The main goal of pre-training is to develop a general understanding of language across a broad spectrum. This foundational knowledge is crucial for the model to perform a wide range of language tasks. Pre-training involves a massive and diverse corpus that includes books, articles, websites, and other forms of written text from a wide array of subjects and domains. The model is trained using <em>unsupervised</em> learning techniques, primarily predicting the next word in a sequence. This extensive training helps the model understand context, grammar, and a vast vocabulary. However, pre-training requires significant computational power and time, often involving hundreds of GPUs or TPUs running for weeks or months due to the big dataset and the complexity of the model. As a result, the model is highly generalist, capable of performing reasonably well across a wide range of tasks without further modification.

## Fine-tuning

Fine-tuning tailors the pre-trained model to specific tasks or domains. The aim is to optimize the model's performance for particular applications, such as legal document analysis, medical diagnosis, or customer service interactions. Fine-tuning needs more specific and limited data compared to pre-training. It focuses on the particular language, style, or content relevant to the task or domain at hand. During fine-tuning, the model continues to learn, but this time under <em>supervised</em> conditions where it adjusts its parameters based on feedback specific to the task (e.g., correct answers in a Q&A task). Unlike pre-training, fine-tuning requires fewer computational resources. It’s usually quicker because the model is already largely trained and only needs adjustments to its existing knowledge base. The resulting model is expert in its specific area and may lose some of its general applicability outside the targeted domain. 

As we mentioned above, fine-tuning is conducted in supervised manner. Let's delve deeper in Supervised Fine Tuning.  


## Supervised Fine-tuning (SFT)

This technique is called "supervised" because the new dataset used for fine-tuning is labeled, meaning that the correct answers (or labels) are provided for each input example. The fine-tuning process uses this labeled data to adjust the model's weights to better predict the correct labels for new inputs. Typically, a lower learning rate is used during fine-tuning compared to initial training. This is to make smaller adjustments to the weights of the model, because it makes the fine-tuning process more stable and ensures the model retains the previously learned features without drastic alterations. 

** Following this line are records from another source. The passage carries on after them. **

-- ==== Sys2Proof/Machine/Timing.lean ====
section
/-!
DEFINITION. An observer of time, outside the state (spec/70_reset_and_hazards.md R350 to R353). No
meaning reads it: "no rule of the model reads them and no architectural state depends on them".
-/

namespace Sys2Proof.Machine

/-- The M/C cell of a form (R352). In the four conditional rows the first number is the count when the
condition is true, judged by the flags before the instruction (R353). The byte CBh alone and an
unassigned byte have no cell: 0. -/
def machineCycles (i : Instr) (f : Flags) : Nat :=
  match i with
  | .adcHL | .addHL | .andHL | .cpHL | .orHL | .sbcHL | .subHL | .xorHL => 2
  | .adcN8 _ | .addN8 _ | .andN8 _ | .cpN8 _ | .orN8 _ | .sbcN8 _ | .subN8 _ | .xorN8 _ => 2
  | .adcR8 _ | .addR8 _ | .andR8 _ | .cpR8 _ | .orR8 _ | .sbcR8 _ | .subR8 _ | .xorR8 _ => 1
  | .ccf | .cpl | .daa | .scf | .decR8 _ | .incR8 _ => 1
  | .decHL | .incHL => 3
  | .addHLR16 _ | .decR16 _ | .incR16 _ => 2
  | .addSPE8 _ => 4
  | .bitHL _ => 3
  | .resHL _ | .setHL _ => 4
  | .bitR8 _ _ | .resR8 _ _ | .setR8 _ _ => 2
  | .callCC cc _ => if condHolds cc f then 6 else 3
  | .call _ => 6
  | .jpHL => 1
  | .jpCC cc _ => if condHolds cc f then 4 else 3
  | .jp _ => 4
  | .jrCC cc _ => if condHolds cc f then 3 else 2
  | .jr _ => 3
  | .ret | .reti | .rst _ => 4
  | .retCC cc => if condHolds cc f then 5 else 2
  | .di | .ei | .halt | .nop | .stop => 1
  | .ldCA | .ldAC | .ldHLR8 _ | .ldR8HL _ | .ldR16A _ | .ldAR16 _ | .ldSPHL | .ldR8N8 _ _ => 2
  | .ldHLN8 _ | .ldHLSPE8 _ | .ldR16N16 _ _ => 3
  | .ldN16A _ | .ldAN16 _ => 4
  | .ldN16SP _ => 5
  | .ldR8R8 _ _ => 1
  | .lddHLA | .lddAHL | .ldiHLA | .ldiAHL => 2
  | .ldhE8A _ | .ldhAE8 _ => 3
  | .popR16 _ => 3
  | .pushR16 _ => 4
  | .rlHL | .rlcHL | .rrHL | .rrcHL | .slaHL | .sraHL | .srlHL | .swapHL => 4
  | .rlR8 _ | .rlcR8 _ | .rrR8 _ | .rrcR8 _ | .slaR8 _ | .sraR8 _ | .srlR8 _ | .swapR8 _ => 2
  | .rla | .rlca | .rra | .rrca => 1
  | .prefixCB | .unassigned _ => 0

/-- R351: one machine cycle is 4 clock cycles. -/
def clockCycles (i : Instr) (f : Flags) : Nat := 4 * machineCycles i f

/-- The machine cycles of interrupt entry (R308, R350). -/
def entryCycles : Nat := 5

/-- The machine cycles the next step takes; `none` where the time is unbounded or there is no step (R350:
in Halted and Stopped, and in Locked). -/
def State.stepCycles (s : State) : Option Nat :=
  let s1 := s.afterArrival
  match s1.mode with
  | .running =>
    match s1.interruptDue with
    | some _ => some entryCycles
    | none => some (machineCycles (State.fetch { s1 with eiPending := false }).1 s1.flags)
  | .halted => none
  | .stopped => none
  | .locked _ => none

end Sys2Proof.Machine
end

SFT trains models to follow the instructions given in the labeled dataset, which enables them to perform well on the new task . However, these models might still produce harmful or unethical outputs despite their capacity to follow instructions. To better align these models with human values, further training with pairwise preference data is essential, employing methods like reinforcement learning with human feedback (RLHF) and direct preference optimization (DPO). Figure 1 shows the LLM training process.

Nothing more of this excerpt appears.